Having been a medical researcher for many years, it is always a joy to meet a colleague in the field. Sundar and I met in 2013 at Yogaville, VA when he attended Yoga of the Heart (a certification to adapt the sacred practices of Yoga for students with cardiac disease and cancer). Meeting him, I had a more complete feeling than what I often experience with other researchers. At the time, I attributed it to the fact that Sundar has been doing research in the rarefied field of Yogic practices for the past several years, while having academic roots from a traditional learning background. He shares what his research has yielded about the subtlety of Pranayama practices for patients' well being, and education.
I felt an immediate sense of kindness and a desire to share the data that he formulated.

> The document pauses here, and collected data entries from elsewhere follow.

/-- R346–R350: the canal words move a slot from FREE to RESERVED, COMMITTED, TAKEN and back, each action taking the canal's time; a take of an empty canal
waits, and a commit serves it. -/
def Obligations.CanalWordsMoveTheirSlot : Prop :=
  (∀ w s, mayExit s w.nxt = true → modOk {} w.pre = true → w.sc = 0 → w.la = 0 → w.hint = 0 → w.idx = 0xFF → baseOk w = true → w.data.getLsbD 6 = false →
    active s.g = 0 → (w.w = 0 → Runs (.cnlRes w) (mLen w) w.nxt s s ∧ Runs (.cnlTake w) (mLen w) w.nxt s s) ∧
      (w.w = 1 → Runs (.cnlPub w) (mLen w) w.nxt s s ∧ Runs (.cnlRel w) (mLen w) w.nxt s s)) ∧
  (∀ w s c, mayExit s w.nxt = true → canalMay w 0 s c → canalLegal s c →
    let r := w.data.toNat % 64
    let i := cnlTail s c
    let h := cnlHead s c
    (cnlFree s c = 0 → ∃ t, Runs (.cnlRes w) (mLen w) w.nxt s t ∧ canalOnly s t ∧ t.g.gts = canalNow s c ∧ sGet t.g r = 0 ∧ t.canals = s.canals ∧ t.sysregs = s.sysregs) ∧
    (cnlFree s c ≠ 0 → ∃ t, Runs (.cnlRes w) (mLen w) w.nxt s t ∧ canalOnly s t ∧ t.g.gts = canalNow s c ∧ sGet t.g r = slotAddr s c i ∧
      slotState t c i = 1 ∧ otherSlots s t c i ∧ cnlFree t c = cnlFree s c - 1 ∧ cnlTail t c = (i + 1) % cnlCount s c ∧ cnlHead t c = h) ∧
    (slotState s c h = 2 → (∀ e ∈ s.takers, e.1 = c → e.2 = s.g.gid) → ∃ t, Runs (.cnlTake w) (mLen w) w.nxt s t ∧ canalOnly s t ∧
      t.g.gts = max (canalNow s c) (get0 s.commits (2048 * c + h)).toNat ∧ sGet t.g r = slotAddr s c h ∧ slotState t c h = 3 ∧ otherSlots s t c h ∧
      cnlHead t c = (h + 1) % cnlCount s c ∧ cnlTail t c = i ∧ cnlFree t c = cnlFree s c) ∧
    ((slotState s c h ≠ 2 ∨ ∃ e ∈ s.takers, e.1 = c ∧ e.2 ≠ s.g.gid) →
      Waits (.cnlTake w) (.canal c r) (mLen w) w.nxt s (longLatency { s with takers := s.takers.filter (·.2 != s.g.gid) ++ [(c, s.g.gid)] }))) ∧
  (∀ w s c i, mayExit s w.nxt = true → canalMay w 1 s c → canalLegal s c → slotNamed s c (sGet s.g (w.data.toNat % 64)) = some i →
    (slotState s c i = 1 → (∀ e ∈ s.takers, e.1 ≠ c) → ∃ t, Runs (.cnlPub w) (mLen w) w.nxt s t ∧ canalOnly s t ∧ t.g.gts = canalNow s c ∧ slotState t c i = 2 ∧
      otherSlots s t c i ∧ get0 t.commits (2048 * c + i) = BitVec.ofNat 64 (canalNow s c) ∧ t.sysregs = s.sysregs) ∧
    (∀ x g, slotState s c i = 1 → i = cnlHead s c → s.takers = [(c, g)] → g ≠ s.g.gid → gangOf s g = some x → (∃ d, x.wait = .canal c d) → x.wake = none →
      tableWf zeros x.s = true → canalNow s c + 1 < 2 ^ 64 →
      ∃ t y n, Runs (.cnlPub w) (mLen w) w.nxt s t ∧ slotState t c i = 3 ∧ cnlHead t c = (i + 1) % cnlCount s c ∧ t.takers = [] ∧ oneGang { s with g := t.g } t g x y ∧
        y = { x with s := y.s, wake := some n } ∧ canalNow s c ≤ n ∧ x.gts ≤ n ∧ ∀ d, x.wait = .canal c d → sGet y d = slotAddr s c i) ∧
    (slotState s c i = 3 → ∃ t, Runs (.cnlRel w) (mLen w) w.nxt s t ∧ canalOnly s t ∧ t.g.gts = canalNow s c ∧ slotState t c i = 0 ∧ otherSlots s t c i ∧
      cnlHead t c = cnlHead s c ∧ cnlTail t c = cnlTail s c ∧ cnlFree t c = freeRun t c)) ∧
  (∀ (s : State) c val, tableWf regReset s.sysregs = true → cnlOn s c = false → val.getLsbD 63 = true → val.toNat / 2 ^ 32 % 2 ^ 7 ≠ 0 → 1 ≤ val.toNat % 2 ^ 11 →
    val.toNat % 2 ^ 11 ≤ 1024 → canonical (cnlBase s c) = true → ∃ t, exec (.canalEnable c val) s = .next t ∧ cnlOn t c = true ∧ cnlCount t c = val.toNat % 2 ^ 11 ∧
      cnlFree t c = cnlCount t c ∧ cnlHead t c = 0 ∧ cnlTail t c = 0 ∧ (∀ i < 2048, slotState t c i = 0) ∧ canalOnly s t ∧ t.g = { s.g with gts := canalNow s c }) ∧
  (∀ (s : State) c val, tableWf regReset s.sysregs = true → val.getLsbD 63 = false → ∃ t, exec (.canalDisable c val) s = .next t ∧ cnlOn t c = false ∧ t.mem = s.mem ∧
    (∀ e ∈ t.takers, e.1 ≠ c) ∧ ((∀ e ∈ s.takers, e.1 ≠ c) → t.g = { s.g with gts := canalNow s c } ∧ t.gangs = s.gangs))

/-- R200, R272–R277, R351–R354: `lat.sub` asks the publisher's cluster for an entry and waits for its handle, or takes
LATERAL_FULL where its table is full; a publisher's writes gather in batches that close
after 64 cc and land in the subscriber's scratch; `lat.end` applies what is left and removes the entry. The model's own choices in it, no rule of the
spec: barrier objects are forwarded (log entry 62), handles (log entry 64), the order of all batches of a pair of teams (log entry 100). -/
def Obligations.LateralsForwardScratchWrites : Prop :=
  (∀ w s, mayExit s w.nxt = true → active s.g = 0 → w.data.getLsbD 6 = false → w.hint = 0 → w.idx = 0xFF →
    (cisFields w = true → Runs (.latSub w) (mLen w) w.nxt s s) ∧
    (modOk {} w.pre = true → w.base = 192 → w.ofs = 0 → w.w = 1 → w.sc = 0 → w.la = 0 → Runs (.latEnd w) (mLen w) w.nxt s s)) ∧
  (∀ w s a, mayExit s w.nxt = true → cisFields w = true → w.data.getLsbD 6 = false → w.hint = 0 → w.idx = 0xFF → active s.g ≠ 0 → objectAt w s 32 = .ok a →
    scrOwned s (myTeam s).uid a 32 = false →
    let bs := scrRead s (myTeam s).uid a 32
    subBlockOk s bs = true → ∃ q, Waits (.latSub w) (.reply s.g.gid) (mLen w) w.nxt s
        { s with subReqs := s.subReqs ++ [q], agenda := s.agenda ++ [(.lateralSubReply, s.g.gid, 0)] } ∧ q.gang = s.g.gid ∧ q.pub = at4 bs 0 ∧ q.sub = at4 bs 4 ∧ q.po = at4 bs 8 ∧
      q.so = at4 bs 12 ∧ q.len = at4 bs 16 ∧ q.reg = w.data.toNat % 64 ∧ q.blk = a) ∧
  (∀ (s : State) q p x g, s.subReqs.find? (·.gang == s.obj.1) = some q → teamAt s (gangTeam s q.gang).task q.pub = some p →
    teamAt s (gangTeam s q.gang).task q.sub = some x → gangOf s q.gang = some g → g.wait ≠ .none → tableWf zeros g.s = true →
    (tableLoad s p < 16 → ∃ t l y, exec .lateralSubReply s = .next t ∧ t.laterals = s.laterals ++ [l] ∧ l.pub = p.uid ∧ l.sub = x.uid ∧ l.po = q.po ∧ l.so = q.so ∧
      l.len = q.len ∧ l.batch = none ∧ l.closed = [] ∧ l.ctx = (gangTeam s q.gang).ctx ∧ oneGang s t q.gang g y ∧ y = { g with s := y.s, wake := some 0 } ∧
      sGet y q.reg = BitVec.ofNat 64 (l.handle - l.ctx * 2 ^ 32) ∧ t.mem = s.mem) ∧
    (16 ≤ tableLoad s p → exec .lateralSubReply s = .next (raised { plain .lateralFull with recs := [mkRec .lateralFull q.blk 0 7 0 0 0] }
      (switchTo { s with subReqs := s.subReqs.filter (·.gang != q.gang) } q.gang)))) ∧
  (∀ (s : State) l, s.laterals.find? (·.handle == s.obj.1) = some l →
    (∀ b, l.batch = some b → (b.opened + 64 ≤ s.clk → ∃ t l', exec .lateralBatchTimeout s = .next t ∧ t.laterals.find? (·.handle == l.handle) = some l' ∧
        l' = { l with batch := none, closed := l.closed ++ [{ b with no := s.nextId }] } ∧ s.nextId < t.nextId ∧ isDue .lateralBatchApply l.handle 0 t ∧ t.teams = s.teams) ∧
      (s.clk < b.opened + 64 → exec .lateralBatchTimeout s = .next (due .lateralBatchTimeout s.obj.1 s s.obj.2))) ∧
    (∀ b bs, l.closed = b :: bs →
      let behind := (pairBatches s l).any fun e => decide (e.2.no < b.no)
      (batchLocked s l b = true ∨ behind = true → exec .lateralBatchApply s = .next (due .lateralBatchApply s.obj.1 s s.obj.2)) ∧
      (batchLocked s l b = false → behind = false → scratchWf s → (s.teams.any (·.uid == l.sub)) = true → tableWf zeros b.bytes = true →
        ∃ t l', exec .lateralBatchApply s = .next t ∧ t.laterals.find? (·.handle == l.handle) = some l' ∧ l' = { l with closed := bs } ∧ t.mem = s.mem ∧
          (∀ e ∈ b.bytes, scrRead t l.sub (l.so + 32 * b.sector + e.1) 1 = [e.2.setWidth 8]) ∧
          (∀ a, (∀ e ∈ b.bytes, a ≠ l.so + 32 * b.sector + e.1) → scrRead t l.sub a 1 = scrRead s l.sub a 1)))) ∧
  (∀ (s : State) l team off (b : Byte), s.laterals = [l] → l.pub = team → l.po ≤ off → off < l.po + l.len → l.batch = none →
    ∃ l', (scrWrite team off [b] s).laterals = [l'] ∧ l' = { l with batch := some ⟨(off - l.po) / 32, set0 [] ((off - l.po) % 32) (1#1 ++ b), s.clk, 0⟩ }) ∧
  (∀ w s, mayExit s w.nxt = true → modOk {} w.pre = true → w.base = 192 → w.ofs = 0 → w.idx = 0xFF → w.w = 1 → w.sc = 0 → w.la = 0 → w.hint = 0 →
    w.data.getLsbD 6 = false → active s.g ≠ 0 →
    let h := (myTeam s).ctx * 2 ^ 32 + (sGet s.g (w.data.toNat % 64)).toNat % 2 ^ 32
    (s.laterals.find? (·.handle == h) = none → Runs (.latEnd w) (mLen w) w.nxt s s) ∧
    (∀ l l' u, s.laterals.find? (·.handle == h) = some l → (closeBatch l s).laterals.find? (·.handle == h) = some l' → flushEntry (closeBatch l s) l' = some u →
      Runs (.latEnd w) (mLen w) w.nxt s { u with laterals := u.laterals.filter (·.handle != h) }))

namespace Sys2Proof.Claims
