@[simp] theorem dropOp_clk (s : State) (o : Nat) : (dropOp s o).clk = s.clk := by rw [dropOp_eq]
@[simp] theorem dropOp_power (s : State) (o : Nat) : (dropOp s o).power = s.power := by rw [dropOp_eq]
@[simp] theorem dropOp_mem (s : State) (o : Nat) : (dropOp s o).mem = s.mem := by rw [dropOp_eq]
@[simp] theorem dropOp_wts (s : State) (o : Nat) : (dropOp s o).wts = s.wts := by rw [dropOp_eq]
@[simp] theorem dropOp_rts (s : State) (o : Nat) : (dropOp s o).rts = s.rts := by rw [dropOp_eq]
@[simp] theorem dropOp_mt (s : State) (o : Nat) : (dropOp s o).mt = s.mt := by rw [dropOp_eq]
@[simp] theorem dropOp_sc (s : State) (o : Nat) : (dropOp s o).sc = s.sc := by rw [dropOp_eq]
@[simp] theorem dropOp_lineCode (s : State) (o : Nat) : (dropOp s o).lineCode = s.lineCode := by rw [dropOp_eq]
@[simp] theorem dropOp_flips (s : State) (o : Nat) : (dropOp s o).flips = s.flips := by rw [dropOp_eq]
@[simp] theorem dropOp_lineKey (s : State) (o : Nat) : (dropOp s o).lineKey = s.lineKey := by rw [dropOp_eq]
@[simp] theorem dropOp_refused (s : State) (o : Nat) : (dropOp s o).refused = s.refused := by rw [dropOp_eq]
@[simp] theorem dropOp_monitors (s : State) (o : Nat) : (dropOp s o).monitors = s.monitors := by rw [dropOp_eq]
@[simp] theorem dropOp_tlb (s : State) (o : Nat) : (dropOp s o).tlb = s.tlb := by rw [dropOp_eq]
@[simp] theorem dropOp_icache (s : State) (o : Nat) : (dropOp s o).icache = s.icache := by rw [dropOp_eq]
@[simp] theorem dropOp_sysregs (s : State) (o : Nat) : (dropOp s o).sysregs = s.sysregs := by rw [dropOp_eq]
@[simp] theorem dropOp_staged (s : State) (o : Nat) : (dropOp s o).staged = s.staged := by rw [dropOp_eq]
@[simp] theorem dropOp_g (s : State) (o : Nat) : (dropOp s o).g = s.g := by rw [dropOp_eq]
@[simp] theorem dropOp_gangs (s : State) (o : Nat) : (dropOp s o).gangs = s.gangs := by rw [dropOp_eq]
@[simp] theorem dropOp_teams (s : State) (o : Nat) : (dropOp s o).teams = s.teams := by rw [dropOp_eq]
@[simp] theorem dropOp_tasks (s : State) (o : Nat) : (dropOp s o).tasks = s.tasks := by rw [dropOp_eq]
@[simp] theorem dropOp_ctxs (s : State) (o : Nat) : (dropOp s o).ctxs = s.ctxs := by rw [dropOp_eq]
@[simp] theorem dropOp_relays (s : State) (o : Nat) : (dropOp s o).relays = s.relays := by rw [dropOp_eq]
@[simp] theorem dropOp_tfree (s : State) (o : Nat) : (dropOp s o).tfree = s.tfree := by rw [dropOp_eq]
@[simp] theorem dropOp_mmas (s : State) (o : Nat) : (dropOp s o).mmas = s.mmas := by rw [dropOp_eq]
@[simp] theorem dropOp_merges (s : State) (o : Nat) : (dropOp s o).merges = s.merges := by rw [dropOp_eq]
@[simp] theorem dropOp_contribs (s : State) (o : Nat) : (dropOp s o).contribs = s.contribs := by rw [dropOp_eq]
@[simp] theorem dropOp_posts (s : State) (o : Nat) : (dropOp s o).posts = s.posts := by rw [dropOp_eq]
@[simp] theorem dropOp_laterals (s : State) (o : Nat) : (dropOp s o).laterals = s.laterals := by rw [dropOp_eq]
@[simp] theorem dropOp_subReqs (s : State) (o : Nat) : (dropOp s o).subReqs = s.subReqs := by rw [dropOp_eq]
@[simp] theorem dropOp_cohorts (s : State) (o : Nat) : (dropOp s o).cohorts = s.cohorts := by rw [dropOp_eq]
@[simp] theorem dropOp_canals (s : State) (o : Nat) : (dropOp s o).canals = s.canals := by rw [dropOp_eq]
@[simp] theorem dropOp_commits (s : State) (o : Nat) : (dropOp s o).commits = s.commits := by rw [dropOp_eq]
@[simp] theorem dropOp_takers (s : State) (o : Nat) : (dropOp s o).takers = s.takers := by rw [dropOp_eq]
@[simp] theorem dropOp_recs (s : State) (o : Nat) : (dropOp s o).recs = s.recs := by rw [dropOp_eq]
@[simp] theorem dropOp_banks (s : State) (o : Nat) : (dropOp s o).banks = s.banks := by rw [dropOp_eq]
@[simp] theorem dropOp_visits (s : State) (o : Nat) : (dropOp s o).visits = s.visits := by rw [dropOp_eq]
@[simp] theorem dropOp_classIn (s : State) (o : Nat) : (dropOp s o).classIn = s.classIn := by rw [dropOp_eq]
@[simp] theorem dropOp_scrap (s : State) (o : Nat) : (dropOp s o).scrap = s.scrap := by rw [dropOp_eq]
@[simp] theorem dropOp_scrapCtx (s : State) (o : Nat) : (dropOp s o).scrapCtx = s.scrapCtx := by rw [dropOp_eq]
@[simp] theorem dropOp_fifo (s : State) (o : Nat) : (dropOp s o).fifo = s.fifo := by rw [dropOp_eq]
@[simp] theorem dropOp_fifoCtx (s : State) (o : Nat) : (dropOp s o).fifoCtx = s.fifoCtx := by rw [dropOp_eq]
@[simp] theorem dropOp_adv (s : State) (o : Nat) : (dropOp s o).adv = s.adv := by rw [dropOp_eq]
@[simp] theorem dropOp_offers (s : State) (o : Nat) : (dropOp s o).offers = s.offers := by rw [dropOp_eq]
@[simp] theorem dropOp_counts (s : State) (o : Nat) : (dropOp s o).counts = s.counts := by rw [dropOp_eq]
@[simp] theorem dropOp_frames (s : State) (o : Nat) : (dropOp s o).frames = s.frames := by rw [dropOp_eq]
@[simp] theorem dropOp_demoting (s : State) (o : Nat) : (dropOp s o).demoting = s.demoting := by rw [dropOp_eq]
@[simp] theorem dropOp_storage (s : State) (o : Nat) : (dropOp s o).storage = s.storage := by rw [dropOp_eq]
@[simp] theorem dropOp_stored (s : State) (o : Nat) : (dropOp s o).stored = s.stored := by rw [dropOp_eq]
@[simp] theorem dropOp_qread (s : State) (o : Nat) : (dropOp s o).qread = s.qread := by rw [dropOp_eq]
@[simp] theorem dropOp_reports (s : State) (o : Nat) : (dropOp s o).reports = s.reports := by rw [dropOp_eq]
@[simp] theorem dropOp_shares (s : State) (o : Nat) : (dropOp s o).shares = s.shares := by rw [dropOp_eq]
@[simp] theorem dropOp_busy (s : State) (o : Nat) : (dropOp s o).busy = s.busy := by rw [dropOp_eq]
@[simp] theorem dropOp_busyTo (s : State) (o : Nat) : (dropOp s o).busyTo = s.busyTo := by rw [dropOp_eq]
@[simp] theorem dropOp_keyDels (s : State) (o : Nat) : (dropOp s o).keyDels = s.keyDels := by rw [dropOp_eq]
@[simp] theorem dropOp_hg (s : State) (o : Nat) : (dropOp s o).hg = s.hg := by rw [dropOp_eq]
@[simp] theorem dropOp_msix (s : State) (o : Nat) : (dropOp s o).msix = s.msix := by rw [dropOp_eq]
@[simp] theorem dropOp_msgs (s : State) (o : Nat) : (dropOp s o).msgs = s.msgs := by rw [dropOp_eq]
@[simp] theorem dropOp_answers (s : State) (o : Nat) : (dropOp s o).answers = s.answers := by rw [dropOp_eq]
@[simp] theorem dropOp_mapBefore (s : State) (o : Nat) : (dropOp s o).mapBefore = s.mapBefore := by rw [dropOp_eq]
@[simp] theorem dropOp_hostLines (s : State) (o : Nat) : (dropOp s o).hostLines = s.hostLines := by rw [dropOp_eq]
@[simp] theorem dropOp_hostStores (s : State) (o : Nat) : (dropOp s o).hostStores = s.hostStores := by rw [dropOp_eq]
@[simp] theorem dropOp_fresh (s : State) (o : Nat) : (dropOp s o).fresh = s.fresh := by rw [dropOp_eq]
@[simp] theorem dropOp_nextId (s : State) (o : Nat) : (dropOp s o).nextId = s.nextId := by rw [dropOp_eq]
@[simp] theorem dropOp_obj (s : State) (o : Nat) : (dropOp s o).obj = s.obj := by rw [dropOp_eq]
@[simp] theorem dropOp_agenda (s : State) (o : Nat) : (dropOp s o).agenda = s.agenda := by rw [dropOp_eq]
@[simp] theorem dropOp_sched (s : State) (o : Nat) : (dropOp s o).sched = s.sched := by rw [dropOp_eq]
@[simp] theorem dropOp_turn (s : State) (o : Nat) : (dropOp s o).turn = s.turn := by rw [dropOp_eq]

He seemed incapable of exaggerating the findings to make himself seem important; rather, he wanted to make it available to enhance other people's lives. Because his research involves ancient practices rather than a pill or gadget, the retail portion was exempt. He had a sparkle in his eye and a sense of peace that can only come from many years of dedicated spiritual practice. It was soon obvious that this was not an ordinary researcher, or ordinary research. It does not surprise me at all that the talk he offered as a part of the TEDx series, is one of the most highly viewed talks on Pranayama!
It is now fashionable to investigate the practices and effects of Yoga from a modern, scientific perspective. Yoga, being more than 5000 years old, can easily hold its own in any category from anecdotal evidence alone.
In the journey of Yoga, Pranayama is an important hub. It is also a busy hub. There are people who have marked this hub as their destination. For some, it is a transit. Some may linger for quite some time, some run through quickly. Some miss their next carrier and have to wait longer. Some enjoy the experience here, and some want to move away quickly. Several originations from the East and West have Pranayama as their transit. It does not matter which particular religion, or era, or when they used Pranayama as a tool for spiritual seeking. It might not have been called Pranayama, but it involves breathing. It involves the connectivity that the breath brings between the mind and body. Pranayama belongs to everyone who uses breathing as a key to open the doors to higher spiritual experiences. It could be a singer from Thanjavur who uses the breathing techniques to bring out the extraordinary notes or a marathon runner in Boston who uses efficient breathing techniques to accomplish their goal. Pranayama is a collection of regulated breathing practices that can potentially impact the mind and body. These exercises were developed, organized and disseminated by seekers from various traditions including the saints from ancient India that in Tamil called the Siddhars (or Sithars).